* **WHAT IS NEEDED**: Begin at the first line below and copy each line exactly, ending with the line where "(s.withBurners v).lastServed = s.lastServed := rfl" appears.

Saved data entries

● ● ● ●

@[simp] theorem State.withBurners_held (s : State) (v : List Burner) : (s.withBurners v).held = s.held := rfl
@[simp] theorem State.withBurners_time (s : State) (v : List Burner) : (s.withBurners v).time = s.time := rfl
@[simp] theorem State.withBurners_table (s : State) (v : List Burner) : (s.withBurners v).table = s.table := rfl
@[simp] theorem State.withBurners_burners (s : State) (v : List Burner) : (s.withBurners v).burners = v := rfl
@[simp] theorem State.withBurners_app (s : State) (v : List Burner) : (s.withBurners v).app = s.app := rfl
@[simp] theorem State.withBurners_ann (s : State) (v : List Burner) : (s.withBurners v).ann = s.ann := rfl
@[simp] theorem State.withBurners_settings (s : State) (v : List Burner) : (s.withBurners v).settings = s.settings := rfl
@[simp] theorem State.withBurners_snap (s : State) (v : List Burner) : (s.withBurners v).snap = s.snap := rfl
@[simp] theorem State.withBurners_panel (s : State) (v : List Burner) : (s.withBurners v).panel = s.panel := rfl
@[simp] theorem State.withBurners_remote (s : State) (v : List Burner) : (s.withBurners v).remote = s.remote := rfl
@[simp] theorem State.withBurners_lastServed (s : State) (v : List Burner) : (s.withBurners v).lastServed = s.lastServed := rfl
@[simp] theorem State.withBurners_memory (s : State) (v : List Burner) : (s.withBurners v).memory = s.memory := rfl
@[simp] theorem State.withBurners_link (s : State) (v : List Burner) : (s.withBurners v).link = s.link := rfl
@[simp] theorem State.withBurners_todo (s : State) (v : List Burner) : (s.withBurners v).todo = s.todo := rfl
@[simp] theorem State.withBurners_pending (s : State) (v : List Burner) : (s.withBurners v).pending = s.pending := rfl

@[simp] theorem State.withApp_held (s : State) (v : Apportioner) : (s.withApp v).held = s.held := rfl
@[simp] theorem State.withApp_time (s : State) (v : Apportioner) : (s.withApp v).time = s.time := rfl
@[simp] theorem State.withApp_table (s : State) (v : Apportioner) : (s.withApp v).table = s.table := rfl
@[simp] theorem State.withApp_burners (s : State) (v : Apportioner) : (s.withApp v).burners = s.burners := rfl
@[simp] theorem State.withApp_app (s : State) (v : Apportioner) : (s.withApp v).app = v := rfl
@[simp] theorem State.withApp_ann (s : State) (v : Apportioner) : (s.withApp v).ann = s.ann := rfl
@[simp] theorem State.withApp_settings (s : State) (v : Apportioner) : (s.withApp v).settings = s.settings := rfl
@[simp] theorem State.withApp_snap (s : State) (v : Apportioner) : (s.withApp v).snap = s.snap := rfl
@[simp] theorem State.withApp_panel (s : State) (v : Apportioner) : (s.withApp v).panel = s.panel := rfl
@[simp] theorem State.withApp_remote (s : State) (v : Apportioner) : (s.withApp v).remote = s.remote := rfl
@[simp] theorem State.withApp_lastServed (s : State) (v : Apportioner) : (s.withApp v).lastServed = s.lastServed := rfl
@[simp] theorem State.withApp_memory (s : State) (v : Apportioner) : (s.withApp v).memory = s.memory := rfl
@[simp] theorem State.withApp_link (s : State) (v : Apportioner) : (s.withApp v).link = s.link := rfl
@[simp] theorem State.withApp_todo (s : State) (v : Apportioner) : (s.withApp v).todo = s.todo := rfl
@[simp] theorem State.withApp_pending (s : State) (v : Apportioner) : (s.withApp v).pending = s.pending := rfl

@[simp] theorem State.withAnn_held (s : State) (v : Annunciator) : (s.withAnn v).held = s.held := rfl
@[simp] theorem State.withAnn_time (s : State) (v : Annunciator) : (s.withAnn v).time = s.time := rfl
@[simp] theorem State.withAnn_table (s : State) (v : Annunciator) : (s.withAnn v).table = s.table := rfl
@[simp] theorem State.withAnn_burners (s : State) (v : Annunciator) : (s.withAnn v).burners = s.burners := rfl
@[simp] theorem State.withAnn_app (s : State) (v : Annunciator) : (s.withAnn v).app = s.app := rfl
@[simp] theorem State.withAnn_ann (s : State) (v : Annunciator) : (s.withAnn v).ann = v := rfl
@[simp] theorem State.withAnn_settings (s : State) (v : Annunciator) : (s.withAnn v).settings = s.settings := rfl
@[simp] theorem State.withAnn_snap (s : State) (v : Annunciator) : (s.withAnn v).snap = s.snap := rfl
@[simp] theorem State.withAnn_panel (s : State) (v : Annunciator) : (s.withAnn v).panel = s.panel := rfl
@[simp] theorem State.withAnn_remote (s : State) (v : Annunciator) : (s.withAnn v).remote = s.remote := rfl
@[simp] theorem State.withAnn_lastServed (s : State) (v : Annunciator) : (s.withAnn v).lastServed = s.lastServed := rfl
@[simp] theorem State.withAnn_memory (s : State) (v : Annunciator) : (s.withAnn v).memory = s.memory := rfl
@[simp] theorem State.withAnn_link (s : State) (v : Annunciator) : (s.withAnn v).link = s.link := rfl
@[simp] theorem State.withAnn_todo (s : State) (v : Annunciator) : (s.withAnn v).todo = s.todo := rfl
@[simp] theorem State.withAnn_pending (s : State) (v : Annunciator) : (s.withAnn v).pending = s.pending := rfl

@[simp] theorem State.withSettings_held (s : State) (v : SettingsUnit) : (s.withSettings v).held = s.held := rfl
@[simp] theorem State.withSettings_time (s : State) (v : SettingsUnit) : (s.withSettings v).time = s.time := rfl
@[simp] theorem State.withSettings_table (s : State) (v : SettingsUnit) : (s.withSettings v).table = s.table := rfl
@[simp] theorem State.withSettings_burners (s : State) (v : SettingsUnit) : (s.withSettings v).burners = s.burners := rfl
@[simp] theorem State.withSettings_app (s : State) (v : SettingsUnit) : (s.withSettings v).app = s.app := rfl
@[simp] theorem State.withSettings_ann (s : State) (v : SettingsUnit) : (s.withSettings v).ann = s.ann := rfl
@[simp] theorem State.withSettings_settings (s : State) (v : SettingsUnit) : (s.withSettings v).settings = v := rfl
@[simp] theorem State.withSettings_snap (s : State) (v : SettingsUnit) : (s.withSettings v).snap = s.snap := rfl
@[simp] theorem State.withSettings_panel (s : State) (v : SettingsUnit) : (s.withSettings v).panel = s.panel := rfl
@[simp] theorem State.withSettings_remote (s : State) (v : SettingsUnit) : (s.withSettings v).remote = s.remote := rfl
@[simp] theorem State.withSettings_lastServed (s : State) (v : SettingsUnit) : (s.withSettings v).lastServed = s.lastServed := rfl
@[simp] theorem State.withSettings_memory (s : State) (v : SettingsUnit) : (s.withSettings v).memory = s.memory := rfl
@[simp] theorem State.withSettings_link (s : State) (v : SettingsUnit) : (s.withSettings v).link = s.link := rfl
@[simp] theorem State.withSettings_todo (s : State) (v : SettingsUnit) : (s.withSettings v).todo = s.todo := rfl
@[simp] theorem State.withSettings_pending (s : State) (v : SettingsUnit) : (s.withSettings v).pending = s.pending := rfl

@[simp] theorem State.withSnap_held (s : State) (v : SnapshotBuffer) : (s.withSnap v).held = s.held := rfl
@[simp] theorem State.withSnap_time (s : State) (v : SnapshotBuffer) : (s.withSnap v).time = s.time := rfl
@[simp] theorem State.withSnap_table (s : State) (v : SnapshotBuffer) : (s.withSnap v).table = s.table := rfl
@[simp] theorem State.withSnap_burners (s : State) (v : SnapshotBuffer) : (s.withSnap v).burners = s.burners := rfl
@[simp] theorem State.withSnap_app (s : State) (v : SnapshotBuffer) : (s.withSnap v).app = s.app := rfl
@[simp] theorem State.withSnap_ann (s : State) (v : SnapshotBuffer) : (s.withSnap v).ann = s.ann := rfl
@[simp] theorem State.withSnap_settings (s : State) (v : SnapshotBuffer) : (s.withSnap v).settings = s.settings := rfl
@[simp] theorem State.withSnap_snap (s : State) (v : SnapshotBuffer) : (s.withSnap v).snap = v := rfl
@[simp] theorem State.withSnap_panel (s : State) (v : SnapshotBuffer) : (s.withSnap v).panel = s.panel := rfl
@[simp] theorem State.withSnap_remote (s : State) (v : SnapshotBuffer) : (s.withSnap v).remote = s.remote := rfl
@[simp] theorem State.withSnap_lastServed (s : State) (v : SnapshotBuffer) : (s.withSnap v).lastServed = s.lastServed := rfl
@[simp] theorem State.withSnap_memory (s : State) (v : SnapshotBuffer) : (s.withSnap v).memory = s.memory := rfl
@[simp] theorem State.withSnap_link (s : State) (v : SnapshotBuffer) : (s.withSnap v).link = s.link := rfl
@[simp] theorem State.withSnap_todo (s : State) (v : SnapshotBuffer) : (s.withSnap v).todo = s.todo := rfl
@[simp] theorem State.withSnap_pending (s : State) (v : SnapshotBuffer) : (s.withSnap v).pending = s.pending := rfl

@[simp] theorem State.withPanel_held (s : State) (v : PanelPort) : (s.withPanel v).held = s.held := rfl
@[simp] theorem State.withPanel_time (s : State) (v : PanelPort) : (s.withPanel v).time = s.time := rfl
@[simp] theorem State.withPanel_table (s : State) (v : PanelPort) : (s.withPanel v).table = s.table := rfl
@[simp] theorem State.withPanel_burners (s : State) (v : PanelPort) : (s.withPanel v).burners = s.burners := rfl
@[simp] theorem State.withPanel_app (s : State) (v : PanelPort) : (s.withPanel v).app = s.app := rfl
@[simp] theorem State.withPanel_ann (s : State) (v : PanelPort) : (s.withPanel v).ann = s.ann := rfl
@[simp] theorem State.withPanel_settings (s : State) (v : PanelPort) : (s.withPanel v).settings = s.settings := rfl
@[simp] theorem State.withPanel_snap (s : State) (v : PanelPort) : (s.withPanel v).snap = s.snap := rfl
@[simp] theorem State.withPanel_panel (s : State) (v : PanelPort) : (s.withPanel v).panel = v := rfl
@[simp] theorem State.withPanel_remote (s : State) (v : PanelPort) : (s.withPanel v).remote = s.remote := rfl
@[simp] theorem State.withPanel_lastServed (s : State) (v : PanelPort) : (s.withPanel v).lastServed = s.lastServed := rfl
@[simp] theorem State.withPanel_memory (s : State) (v : PanelPort) : (s.withPanel v).memory = s.memory := rfl
@[simp] theorem State.withPanel_link (s : State) (v : PanelPort) : (s.withPanel v).link = s.link := rfl
@[simp] theorem State.withPanel_todo (s : State) (v : PanelPort) : (s.withPanel v).todo = s.todo := rfl
@[simp] theorem State.withPanel_pending (s : State) (v : PanelPort) : (s.withPanel v).pending = s.pending := rfl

● ● ● ●

* **SOLUTION TO THIS PROBLEM**:
@[simp] theorem State.withBurners_held (s : State) (v : List Burner) : (s.withBurners v).held = s.held := rfl
@[simp] theorem State.withBurners_time (s : State) (v : List Burner) : (s.withBurners v).time = s.time := rfl
@[simp] theorem State.withBurners_table (s : State) (v : List Burner) : (s.withBurners v).table = s.table := rfl
@[simp] theorem State.withBurners_burners (s : State) (v : List Burner) : (s.withBurners v).burners = v := rfl
@[simp] theorem State.withBurners_app (s : State) (v : List Burner) : (s.withBurners v).app = s.app := rfl
@[simp] theorem State.withBurners_ann (s : State) (v : List Burner) : (s.withBurners v).ann = s.ann := rfl
@[simp] theorem State.withBurners_settings (s : State) (v : List Burner) : (s.withBurners v).settings = s.settings := rfl
@[simp] theorem State.withBurners_snap (s : State) (v : List Burner) : (s.withBurners v).snap = s.snap := rfl
@[simp] theorem State.withBurners_panel (s : State) (v : List Burner) : (s.withBurners v).panel = s.panel := rfl
@[simp] theorem State.withBurners_remote (s : State) (v : List Burner) : (s.withBurners v).remote = s.remote := rfl
@[simp] theorem State.withBurners_lastServed (s : State) (v : List Burner) : (s.withBurners v).lastServed = s.lastServed := rfl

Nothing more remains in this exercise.